Mór Korach or Maurizio Korach (8 February 1888 − 27 November 1975) was a Hungarian chemical engineer, founder of technical chemistry in Hungary, and a full member of the Hungarian Academy of Sciences. Residing in Italy between 1912 and 1952, he was internationally recognized for his ceramic engineering researches, significantly developing the Italian ceramic industry.

He was born in Miskolc, Hungary, and studied at the Budapest University of Technology until 1911, then migrated to Italy in 1912 for political reasons. From 1916 until 1932 on he was a teacher in the art school of International Museum of Ceramics in Faenza, also directed the research laboratory of the museum. After 1925 he was the chairman of the technical chemistry department at the University of Bologna. During World War II he joined the Italian Communist Party and took part in the resistance movement. Called by the Hungarian government he moved back to Hungary in 1952. He assisted to the foundation of the Central Research Institute for Construction Materials of which he was the first director between 1953 and 1957. From 1960 until 1968 he was acting as founder director of the Research Institute of Technical Chemistry in Budapest.

His main research field was the technical chemistry of ceramic manufacture, chemical processing of ceramics. In 1928 he was the first to invent and construct an electric tunnel kiln, later on he worked out a new ceramics firing method (what he named 'sandwich firing'). In addition to this he also made extensive researches on thermal insulators and technology of glazed tile manufacture.
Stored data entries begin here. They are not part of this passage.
/-- `n` packed elements read through the wide port (R93, R102 to R105), and their poison; where an access has no effect,
its fault alone. -/
def withPacked (s : State) (c : CoreRef) (x : PackedSrc) (n : Nat) (who : Who)
    (f : State → List Elem → Bool → State) : State :=
  let a := elemBytes x.fmt n
  let b := scaleBytes x.fmt n
  onAccess s c x.codes a who (fun s => onAccess s c x.scales b who (fun s =>
    let s := meetWide (meetWide s c x.codes a who) c x.scales b who
    f s ((rowElems x.fmt (storeRead s c x.codes a) (storeRead s c x.scales b)).take n)
      (storePoisoned s c x.codes a || storePoisoned s c x.scales b)))

/-! ### The place of a KV entry (R211, R212, R216, R218) -/

/-- Where a block's codes and scale go, and how many zero bytes follow the scale (R211). -/
structure BlockPlace where
  codes : Nat
  scale : Nat
  pad : Nat
  deriving DecidableEq, Repr

/-- The local address of a store address that core `c` holds. -/
def localTo (c : CoreRef) (a : Nat) : Option Nat :=
  if coreKey c * coreBytes ≤ a ∧ a < (coreKey c + 1) * coreBytes then some (a - coreKey c * coreBytes) else none

/-- The attention record of a stream's layer. -/
def attnFor (s : State) (x : Stream) (layer : Nat) : Option Attn := (getForme s x.forme).bind (fun f => attnOf f.image layer)

/-- The place of block `x.block` of the entry of a stamp's position, in the stick slot position mod 256, where this core
holds it. A step writes the positions from VLEN to TLEN only, and they lie in the galley being composed (R216, R218). -/
def entryPlace (s : State) (c : CoreRef) (stamp : Word64) (x : KvPlace) : Option BlockPlace :=
  let pos := stampPos stamp
  match streamOfReq s (stampReq stamp) with
  | some (e, y) =>
    match attnFor s y (stampLayer stamp), stickOf s e (stampLayer stamp) x.group with
    | some a, some (_, g) =>
      if y.step.isSome ∧ y.vlen ≤ pos ∧ pos < y.tlen ∧ g.index = pos / 256 ∧ x.block < a.blocks then
        (g.t0.bind (localTo c)).map (fun b =>
          let o := b + pos % 256 * entryBytes a.blocks
          ⟨o + 16 * x.block, o + 16 * a.blocks + x.block,
            if x.block + 1 = a.blocks then entryBytes a.blocks - 17 * a.blocks else 0⟩)
      else none
    | _, _ => none
  | none => none

/-- The place that a quantised block is written to: its operands', or its KV entry's. -/
def blockPlace (s : State) (c : CoreRef) (stamp : Word64) (dst scaleDst : Nat) (kv : Option KvPlace) : Option BlockPlace :=
  match kv with
  | none => some ⟨beatAt dst, scaleDst, 0⟩
  | some x => entryPlace s c stamp x

/-- A quantised block written in its place (R77, R94, R211). -/
def writeBlock (s : State) (c : CoreRef) (p : BlockPlace) (q : QBlock) (poison : Bool) (who : Who) : State :=
  onAccess s c p.codes 16 who (fun s => onAccess s c p.scale (1 + p.pad) who (fun s =>
    storeWrite (storeWrite s c p.codes (packNibbles q.codes) poison) c p.scale (leBytes 1 q.scale ++ List.replicate p.pad 0) poison))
During the late period of his career he put down the theoretical fundamentals of technical chemistry and successfully adapted mathematical models (e.g. graph theory) to describe chemical processes.

He was a corresponding (1956), then a full member (1958) of the Hungarian Academy of Sciences. In Italy he was a popular writer under the name of Marcello Cora; he collaborated to prestigious review La Ronda and wrote novels such as Il figliuol prodigo (1933). He died in Budapest, Hungary.

== Works ==
- Elementi di tecnologia ceramica I–III. Faenza, Museo delle ceramiche, 1928, 51 + 48 + 83 p.
- On methodological problems of technology. in: Periodica Polytechnica 1958. 145–171.
- Általános kémiai technológia. [General chemical technology.] Budapest, Tankönyvkiadó, 1967, 327 p.

== See also ==
- A Magyar Tudományos Akadémia tagjai 1825–2002 II. [Members of the Hungarian Academy of Sciences 1825-2002.] Budapest, 2003, pp. 667.
- Carmine Di Biase - Maurizio Korach(Marcello Cora): la Ronda e la letteratura tedesca, Napoli, Societa' editrice napoletana, 1978.